(TASK DATA Opens)

/-- The residual is the remainder of `b(x)·x⁸` divided by the generator polynomial (R208 (b)). -/
def Obligations.ResidualIsPolynomialRemainder : Prop :=
  ∀ b : Bits, (crcResidual b).length = 8 ∧
    bitPoly (crcResidual b) = (bitPoly b * (Polynomial.X : Polynomial (ZMod 2)) ^ 8) %ₘ crcPoly

/-- The shift-register form and the unpadded check compute the same as the division (R208 (a), (c)). -/
def Obligations.EquivalentCrcForms : Prop :=
  (∀ b : Bits, crcResidual b = b.foldl shiftCrc (List.replicate 8 false)) ∧
    ∀ v : Bits, 8 ≤ v.length → crcCheck v = decide (divide (v.length - 8) v = List.replicate 8 false)

/-- What the residual does not catch (R207): the generator as an error pattern at any alignment; two inverted bits a
multiple of 93 apart, and no other two; zeros, and zeros in front. -/
def Obligations.UndetectedPatterns : Prop :=
  (∀ (v : Bits) (p : Nat), p + 9 ≤ v.length →
    crcCheck (xorBits v (List.replicate p false ++ [true, true, true, false, true, false, true, false, true] ++
      List.replicate (v.length - 9 - p) false)) = crcCheck v) ∧
  (∀ (b : Bits) (i j : Nat), i < j → j < b.length + 8 →
    (crcCheck (flipBit (flipBit (crcAppend b) i) j) = true ↔ 93 ∣ j - i)) ∧
  ∀ (b : Bits) (k : Nat), crcCheck (List.replicate k false) = true ∧
    crcResidual (List.replicate k false ++ b) = crcResidual b

/-- `CRC_APPEND` and `CRC_CHECK` answer with the functions of R203 and write no state; a violated format faults with
code 0x06 (R204, R205). That a vector of more than `BITBUF_CAP` bits is answered too is the model's choice (log 22). -/
def Obligations.CrcCommandsAnswer : Prop :=
  ∀ (s : State) (n : BitVec 16) (ws : List Word), s.fault = false →
    (∀ b, bitsIn n.toNat ws = some b →
      exec (.crcAppend n ws) s = .next (answered (pack (b ++ crcResidual b)) s) ∧
      exec (.crcCheck n ws) s =
        .next (answered [if crcResidual b = List.replicate 8 false then 1 else 0] s)) ∧
    (bitsIn n.toNat ws = none →
      exec (.crcAppend n ws) s = .next (raised 0x06 s) ∧ exec (.crcCheck n ws) s = .next (raised 0x06 s))

/-! Reset, configuration and table. -/

/-- Every element after reset (R48, R260). -/
def Obligations.ResetValues : Prop :=
  ∀ p : Params,
    let s := State.resetOf p
    (s.en = false ∧ s.fault = false ∧ s.faultCode = 0 ∧ s.busy = false ∧ s.collision = false) ∧
    s.cfg = { nCar := 0, symLen := 0, cpLen := 0, preLen := 0, lenBits := 0, lenMin := 0, lenMax := 0, syncKdot := 2,
              syncKen := 1, csWin := 0, csPow := 2, thBusy := 0, thColl := 0 } ∧
    (∀ sel addr, s.tblEntry sel addr = none) ∧
    (s.energy.length = 2 * p.nMax + 1 ∧ ∀ e ∈ s.energy, e = 0) ∧
    (s.txq = [] ∧ s.rxf = [] ∧ s.rx = [] ∧ s.rxBase = 0 ∧ s.rxWr = 0 ∧ s.cur = 0 ∧ s.saved = 0) ∧
    (s.st = .waitHeader ∧ s.collecting = false ∧ s.candValid = false ∧ s.candPos = 0 ∧ s.candD2 = 0 ∧ s.candE = 0) ∧
    (s.bitbuf = [] ∧ s.need = 0 ∧ s.lenVal = 0) ∧
    (s.csHist.length = p.csWinMax ∧ (∀ v ∈ s.csHist, v = 0) ∧ s.csSum = 0 ∧ s.badFrames = 0) ∧
    (s.sampleOut = 0 ∧ s.levelBusy = false ∧ s.levelCollision = false ∧ s.levelFault = false ∧
      s.levelFrameAvail = false)

/-- `NOP` leaves every element unchanged in every state; its encoding is the zero word, and a zero opcode with a non-zero
field is not read as a command (R131). -/
def Obligations.NopChangesNothing : Prop :=
  ∀ (s : State) (rest : List PortIn), exec .nop s = .next s ∧
    decode s.prm (.word 0x00000000 :: rest) = .ok (.nop, rest) ∧
    ∀ cw : Word, cw.toNat / 2 ^ 24 = 0 → cw ≠ 0 → decode s.prm (.word cw :: rest) = .error .nonZeroMbz

/-- `SRESET` gives every state element its reset value, in the fault state as well (R132, R260). What has passed at the
ports is the model's own record, outside the block, and stays (log 4). -/
def Obligations.SresetGivesTheResetState : Prop :=
  ∀ s : State, exec .sreset s = .next { State.resetOf s.prm with ports := s.ports }

/-- `WF` is the conjunction of (W1) to (W15), and `ENABLE` without it is the fault with code 0x04 (R33). -/
def Obligations.WellFormednessIsItsConjuncts : Prop :=
  ∀ s : State, (s.wfConfig = true ↔
    (1 ≤ s.cfg.nCar ∧ s.cfg.nCar ≤ s.prm.nMax) ∧ (1 ≤ s.cfg.symLen ∧ s.cfg.symLen ≤ s.prm.sMax) ∧
    s.cfg.cpLen ≤ s.cfg.symLen ∧ (1 ≤ s.cfg.preLen ∧ s.cfg.preLen ≤ s.prm.pMax) ∧
    (1 ≤ s.cfg.lenBits ∧ s.cfg.lenBits ≤ s.prm.lMax) ∧
    (s.prm.hdrBits + 16 ≤ s.cfg.lenMin ∧ s.cfg.lenMin ≤ s.cfg.lenMax ∧ s.cfg.lenMax ≤ s.prm.bitbufCap) ∧
    (1 ≤ s.cfg.syncKdot ∧ 1 ≤ s.cfg.syncKen) ∧ (1 ≤ s.cfg.csWin ∧ s.cfg.csWin ≤ s.prm.csWinMax) ∧
    (s.cfg.csPow = 2 ∨ s.cfg.csPow = 4) ∧ s.cfg.thBusy ≤ s.cfg.thColl ∧
    ((∀ i < s.cfg.preLen, s.tblEntry 0 i ≠ none) ∧
      ∀ c < s.cfg.nCar, ∀ b : Bool, ∀ i < s.cfg.symLen, s.tblEntry (1 + 2 * c + b.toNat) i ≠ none) ∧
    0 < sumTo s.cfg.preLen (fun i => s.tblSample 0 i ^ 2) ∧
    (∀ i < s.cfg.symLen,
      sumTo s.cfg.nCar (fun c => max |bas s c false i| |bas s c true i|) ≤ 2 ^ (s.prm.sw - 1) - 1) ∧
    max (2 * s.cfg.preLen) ((s.cfg.lenBits + s.cfg.nCar - 1) / s.cfg.nCar * (s.cfg.cpLen + s.cfg.symLen)) ≤
      s.prm.rxqCap ∧
    s.cfg.preLen + ((s.cfg.lenBits + s.cfg.nCar - 1) / s.cfg.nCar + (s.cfg.lenMax + s.cfg.nCar - 1) / s.cfg.nCar) *
      (s.cfg.cpLen + s.cfg.symLen) ≤ s.prm.txqCap) ∧
    (s.fault = false → s.en = false → s.wfConfig = false → exec .enable s = .next (raised 0x04 s))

(TASK DATA Closes)

» ASSIGNED TASK
Throughout the material, how many lines contain the string "Obligations"? Answer with the number alone.

» RESULT OF THE TASK
8